Materials provided =>
........

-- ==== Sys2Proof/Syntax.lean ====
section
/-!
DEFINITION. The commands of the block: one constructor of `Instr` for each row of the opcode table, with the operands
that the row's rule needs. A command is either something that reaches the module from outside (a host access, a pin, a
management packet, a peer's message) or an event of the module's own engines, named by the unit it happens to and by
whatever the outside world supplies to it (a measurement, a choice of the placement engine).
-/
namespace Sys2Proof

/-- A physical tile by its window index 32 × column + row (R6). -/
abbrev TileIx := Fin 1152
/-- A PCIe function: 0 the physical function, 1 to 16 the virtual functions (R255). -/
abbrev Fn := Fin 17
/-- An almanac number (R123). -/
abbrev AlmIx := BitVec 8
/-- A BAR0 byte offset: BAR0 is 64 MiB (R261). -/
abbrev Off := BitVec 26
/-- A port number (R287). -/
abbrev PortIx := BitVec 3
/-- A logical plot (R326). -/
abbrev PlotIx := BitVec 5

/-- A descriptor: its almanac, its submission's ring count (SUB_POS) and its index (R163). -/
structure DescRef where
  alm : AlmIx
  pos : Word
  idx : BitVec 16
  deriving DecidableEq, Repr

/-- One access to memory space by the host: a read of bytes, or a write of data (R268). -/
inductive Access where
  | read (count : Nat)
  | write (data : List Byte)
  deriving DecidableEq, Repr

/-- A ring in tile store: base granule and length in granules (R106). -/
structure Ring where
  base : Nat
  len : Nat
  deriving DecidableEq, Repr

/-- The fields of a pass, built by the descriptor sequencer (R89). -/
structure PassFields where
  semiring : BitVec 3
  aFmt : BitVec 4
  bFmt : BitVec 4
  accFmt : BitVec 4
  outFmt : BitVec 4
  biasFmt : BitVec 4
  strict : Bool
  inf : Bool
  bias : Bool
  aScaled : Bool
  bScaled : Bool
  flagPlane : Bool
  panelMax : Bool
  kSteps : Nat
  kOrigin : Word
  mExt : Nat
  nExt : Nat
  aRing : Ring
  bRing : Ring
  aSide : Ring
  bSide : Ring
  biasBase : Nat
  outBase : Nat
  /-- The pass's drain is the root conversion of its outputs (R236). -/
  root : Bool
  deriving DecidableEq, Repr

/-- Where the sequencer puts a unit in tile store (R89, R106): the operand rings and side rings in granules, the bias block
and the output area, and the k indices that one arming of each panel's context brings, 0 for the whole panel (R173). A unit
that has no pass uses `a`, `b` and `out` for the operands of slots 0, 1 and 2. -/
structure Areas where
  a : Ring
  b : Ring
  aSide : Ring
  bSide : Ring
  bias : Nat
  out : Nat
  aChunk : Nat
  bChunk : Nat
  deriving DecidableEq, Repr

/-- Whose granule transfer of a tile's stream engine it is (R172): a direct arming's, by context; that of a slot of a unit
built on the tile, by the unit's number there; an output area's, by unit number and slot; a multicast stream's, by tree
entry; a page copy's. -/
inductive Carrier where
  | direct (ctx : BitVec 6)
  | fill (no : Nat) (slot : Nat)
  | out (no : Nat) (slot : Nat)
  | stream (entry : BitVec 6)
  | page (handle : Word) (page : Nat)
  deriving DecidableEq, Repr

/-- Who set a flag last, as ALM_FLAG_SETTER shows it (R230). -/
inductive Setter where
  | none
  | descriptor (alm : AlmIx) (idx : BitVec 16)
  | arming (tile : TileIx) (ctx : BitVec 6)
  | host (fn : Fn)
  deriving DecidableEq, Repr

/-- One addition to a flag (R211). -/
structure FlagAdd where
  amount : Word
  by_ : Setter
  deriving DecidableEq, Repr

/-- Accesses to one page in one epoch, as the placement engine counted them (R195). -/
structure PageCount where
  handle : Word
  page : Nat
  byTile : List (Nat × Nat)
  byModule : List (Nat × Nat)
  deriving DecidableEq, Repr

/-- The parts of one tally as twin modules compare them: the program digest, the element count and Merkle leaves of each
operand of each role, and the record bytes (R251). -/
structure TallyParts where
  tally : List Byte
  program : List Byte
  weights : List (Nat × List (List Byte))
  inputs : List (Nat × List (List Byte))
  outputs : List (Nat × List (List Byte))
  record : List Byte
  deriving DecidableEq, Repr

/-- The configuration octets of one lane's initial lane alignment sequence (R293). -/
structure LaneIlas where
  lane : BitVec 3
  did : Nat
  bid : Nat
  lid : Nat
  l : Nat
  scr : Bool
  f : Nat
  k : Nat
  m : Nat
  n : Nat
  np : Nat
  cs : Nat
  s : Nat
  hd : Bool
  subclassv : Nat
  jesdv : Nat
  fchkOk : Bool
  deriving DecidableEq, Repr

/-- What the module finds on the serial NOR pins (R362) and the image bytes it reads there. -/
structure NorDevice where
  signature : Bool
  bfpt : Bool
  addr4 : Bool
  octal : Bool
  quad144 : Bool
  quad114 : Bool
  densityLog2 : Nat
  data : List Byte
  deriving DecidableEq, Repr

........

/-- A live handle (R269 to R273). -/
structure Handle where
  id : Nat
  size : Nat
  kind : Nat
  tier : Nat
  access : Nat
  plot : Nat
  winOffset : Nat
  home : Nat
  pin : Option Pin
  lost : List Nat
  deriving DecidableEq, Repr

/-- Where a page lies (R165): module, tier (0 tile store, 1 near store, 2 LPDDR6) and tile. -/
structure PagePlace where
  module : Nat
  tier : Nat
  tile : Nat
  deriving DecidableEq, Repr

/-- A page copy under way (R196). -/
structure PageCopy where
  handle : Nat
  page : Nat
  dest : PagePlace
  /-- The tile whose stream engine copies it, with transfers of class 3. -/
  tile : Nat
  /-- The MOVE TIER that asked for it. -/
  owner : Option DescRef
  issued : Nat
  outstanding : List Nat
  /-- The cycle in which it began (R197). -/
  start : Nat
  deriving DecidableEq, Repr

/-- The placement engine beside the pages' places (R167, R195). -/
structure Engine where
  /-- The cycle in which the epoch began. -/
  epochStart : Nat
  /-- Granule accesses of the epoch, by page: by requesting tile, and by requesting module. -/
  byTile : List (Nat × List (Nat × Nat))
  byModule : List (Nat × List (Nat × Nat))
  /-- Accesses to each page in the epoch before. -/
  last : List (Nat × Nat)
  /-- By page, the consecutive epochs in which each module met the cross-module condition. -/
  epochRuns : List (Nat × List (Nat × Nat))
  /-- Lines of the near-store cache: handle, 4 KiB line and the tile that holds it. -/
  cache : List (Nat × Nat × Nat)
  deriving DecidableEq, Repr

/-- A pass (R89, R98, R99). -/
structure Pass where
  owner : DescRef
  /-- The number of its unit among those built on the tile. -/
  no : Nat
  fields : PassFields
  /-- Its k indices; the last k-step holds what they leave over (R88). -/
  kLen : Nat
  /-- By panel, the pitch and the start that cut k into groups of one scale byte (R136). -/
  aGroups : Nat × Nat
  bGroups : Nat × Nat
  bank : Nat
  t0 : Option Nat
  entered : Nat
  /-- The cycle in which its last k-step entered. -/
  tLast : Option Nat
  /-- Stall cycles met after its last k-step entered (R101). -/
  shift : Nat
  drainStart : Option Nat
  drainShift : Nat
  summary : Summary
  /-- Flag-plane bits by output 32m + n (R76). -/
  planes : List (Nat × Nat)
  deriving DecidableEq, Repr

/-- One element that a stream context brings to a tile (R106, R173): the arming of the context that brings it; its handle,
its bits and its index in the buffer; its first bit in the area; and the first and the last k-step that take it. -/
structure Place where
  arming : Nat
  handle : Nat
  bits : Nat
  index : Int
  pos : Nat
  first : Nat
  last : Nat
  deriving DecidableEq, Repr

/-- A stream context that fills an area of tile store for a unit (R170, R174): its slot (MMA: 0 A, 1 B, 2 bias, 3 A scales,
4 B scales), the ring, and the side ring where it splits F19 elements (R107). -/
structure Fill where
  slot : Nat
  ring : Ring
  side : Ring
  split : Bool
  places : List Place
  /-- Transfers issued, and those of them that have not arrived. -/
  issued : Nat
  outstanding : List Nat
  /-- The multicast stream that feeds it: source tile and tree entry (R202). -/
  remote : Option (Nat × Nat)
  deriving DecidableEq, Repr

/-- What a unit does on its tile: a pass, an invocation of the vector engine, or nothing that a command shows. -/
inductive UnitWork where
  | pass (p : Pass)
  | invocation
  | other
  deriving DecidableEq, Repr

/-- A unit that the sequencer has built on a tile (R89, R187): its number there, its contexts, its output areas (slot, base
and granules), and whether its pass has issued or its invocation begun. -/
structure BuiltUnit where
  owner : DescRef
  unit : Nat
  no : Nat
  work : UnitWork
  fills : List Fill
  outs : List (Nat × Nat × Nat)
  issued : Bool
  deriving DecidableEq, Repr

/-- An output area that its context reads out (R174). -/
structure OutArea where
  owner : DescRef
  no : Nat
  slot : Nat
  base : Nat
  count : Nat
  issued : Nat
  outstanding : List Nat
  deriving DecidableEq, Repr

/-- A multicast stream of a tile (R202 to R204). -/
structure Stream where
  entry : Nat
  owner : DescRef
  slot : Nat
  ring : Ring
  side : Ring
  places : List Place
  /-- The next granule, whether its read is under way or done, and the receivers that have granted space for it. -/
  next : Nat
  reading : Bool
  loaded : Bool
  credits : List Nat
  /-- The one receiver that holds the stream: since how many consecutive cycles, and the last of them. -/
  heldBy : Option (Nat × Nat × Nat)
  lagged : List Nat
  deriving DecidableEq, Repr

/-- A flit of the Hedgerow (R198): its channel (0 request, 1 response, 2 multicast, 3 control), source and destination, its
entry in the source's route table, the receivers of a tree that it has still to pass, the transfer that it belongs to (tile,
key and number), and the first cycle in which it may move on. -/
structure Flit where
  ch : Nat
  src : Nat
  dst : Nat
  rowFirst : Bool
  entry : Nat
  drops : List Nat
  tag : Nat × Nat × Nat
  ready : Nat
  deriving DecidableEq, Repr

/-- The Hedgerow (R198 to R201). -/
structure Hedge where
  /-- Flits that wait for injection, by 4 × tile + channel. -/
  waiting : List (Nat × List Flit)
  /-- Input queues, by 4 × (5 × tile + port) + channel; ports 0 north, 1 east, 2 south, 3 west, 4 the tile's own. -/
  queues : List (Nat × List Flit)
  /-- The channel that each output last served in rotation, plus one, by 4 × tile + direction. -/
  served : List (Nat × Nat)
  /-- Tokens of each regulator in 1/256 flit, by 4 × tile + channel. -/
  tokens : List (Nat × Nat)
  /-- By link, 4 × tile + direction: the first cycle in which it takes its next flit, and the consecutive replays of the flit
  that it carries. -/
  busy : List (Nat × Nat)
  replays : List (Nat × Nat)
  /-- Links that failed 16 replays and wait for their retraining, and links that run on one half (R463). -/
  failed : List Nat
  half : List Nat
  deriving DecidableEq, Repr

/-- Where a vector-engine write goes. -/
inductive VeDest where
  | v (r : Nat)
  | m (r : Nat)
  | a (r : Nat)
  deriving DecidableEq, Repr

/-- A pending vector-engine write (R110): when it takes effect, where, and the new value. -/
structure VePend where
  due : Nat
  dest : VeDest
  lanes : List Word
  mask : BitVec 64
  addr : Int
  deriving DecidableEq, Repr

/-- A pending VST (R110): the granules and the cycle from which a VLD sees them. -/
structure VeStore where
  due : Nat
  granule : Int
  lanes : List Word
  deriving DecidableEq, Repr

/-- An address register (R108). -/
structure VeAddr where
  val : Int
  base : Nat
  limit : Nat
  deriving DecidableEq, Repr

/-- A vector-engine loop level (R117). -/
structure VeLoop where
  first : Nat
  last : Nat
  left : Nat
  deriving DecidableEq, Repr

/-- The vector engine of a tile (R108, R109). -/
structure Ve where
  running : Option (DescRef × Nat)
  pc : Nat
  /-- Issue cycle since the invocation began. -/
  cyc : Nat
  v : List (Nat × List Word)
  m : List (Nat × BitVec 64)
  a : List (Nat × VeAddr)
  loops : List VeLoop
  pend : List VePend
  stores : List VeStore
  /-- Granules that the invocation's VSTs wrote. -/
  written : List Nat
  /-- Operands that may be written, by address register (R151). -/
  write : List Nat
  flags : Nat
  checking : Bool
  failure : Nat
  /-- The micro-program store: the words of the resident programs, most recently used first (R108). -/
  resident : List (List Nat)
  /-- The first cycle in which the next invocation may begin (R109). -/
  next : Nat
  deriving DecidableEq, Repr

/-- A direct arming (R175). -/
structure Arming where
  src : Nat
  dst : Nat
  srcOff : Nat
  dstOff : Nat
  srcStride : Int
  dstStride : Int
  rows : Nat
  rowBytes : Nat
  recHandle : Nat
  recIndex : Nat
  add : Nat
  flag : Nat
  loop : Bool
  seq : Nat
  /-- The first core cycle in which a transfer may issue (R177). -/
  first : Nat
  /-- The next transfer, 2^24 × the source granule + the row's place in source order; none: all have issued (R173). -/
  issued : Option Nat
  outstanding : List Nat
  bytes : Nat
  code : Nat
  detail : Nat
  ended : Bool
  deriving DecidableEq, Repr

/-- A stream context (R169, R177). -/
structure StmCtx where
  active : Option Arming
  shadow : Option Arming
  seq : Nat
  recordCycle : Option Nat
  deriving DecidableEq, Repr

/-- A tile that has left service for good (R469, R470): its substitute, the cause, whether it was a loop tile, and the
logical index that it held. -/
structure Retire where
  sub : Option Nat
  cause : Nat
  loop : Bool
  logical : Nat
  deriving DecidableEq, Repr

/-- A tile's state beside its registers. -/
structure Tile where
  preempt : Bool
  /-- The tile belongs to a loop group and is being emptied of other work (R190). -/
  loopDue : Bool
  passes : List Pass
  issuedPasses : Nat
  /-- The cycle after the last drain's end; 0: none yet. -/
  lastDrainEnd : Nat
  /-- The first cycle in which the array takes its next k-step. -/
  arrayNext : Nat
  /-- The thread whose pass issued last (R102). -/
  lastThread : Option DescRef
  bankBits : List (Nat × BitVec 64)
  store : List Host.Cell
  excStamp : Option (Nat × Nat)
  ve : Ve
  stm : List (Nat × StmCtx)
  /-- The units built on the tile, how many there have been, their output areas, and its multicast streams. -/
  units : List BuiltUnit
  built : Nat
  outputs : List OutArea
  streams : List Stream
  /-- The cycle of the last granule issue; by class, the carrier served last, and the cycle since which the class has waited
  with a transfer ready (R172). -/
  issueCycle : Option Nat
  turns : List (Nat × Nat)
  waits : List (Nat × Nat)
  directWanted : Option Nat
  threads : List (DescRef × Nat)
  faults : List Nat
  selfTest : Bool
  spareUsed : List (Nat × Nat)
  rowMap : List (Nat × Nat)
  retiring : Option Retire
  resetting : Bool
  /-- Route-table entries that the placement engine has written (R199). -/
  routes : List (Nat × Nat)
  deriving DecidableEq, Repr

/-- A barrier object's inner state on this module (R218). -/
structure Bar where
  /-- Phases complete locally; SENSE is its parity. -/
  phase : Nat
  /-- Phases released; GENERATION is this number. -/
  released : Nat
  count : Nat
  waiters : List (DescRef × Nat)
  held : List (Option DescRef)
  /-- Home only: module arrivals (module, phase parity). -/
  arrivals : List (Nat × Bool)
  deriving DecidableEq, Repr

........

Assigned task => Look over the entries above. Copy every line that contains the word "DescRef".

Solution below =>
structure DescRef where
  owner : Option DescRef
  owner : DescRef
  owner : DescRef
  owner : DescRef
  owner : DescRef
  running : Option (DescRef × Nat)
  lastThread : Option DescRef
  threads : List (DescRef × Nat)
  waiters : List (DescRef × Nat)
  held : List (Option DescRef)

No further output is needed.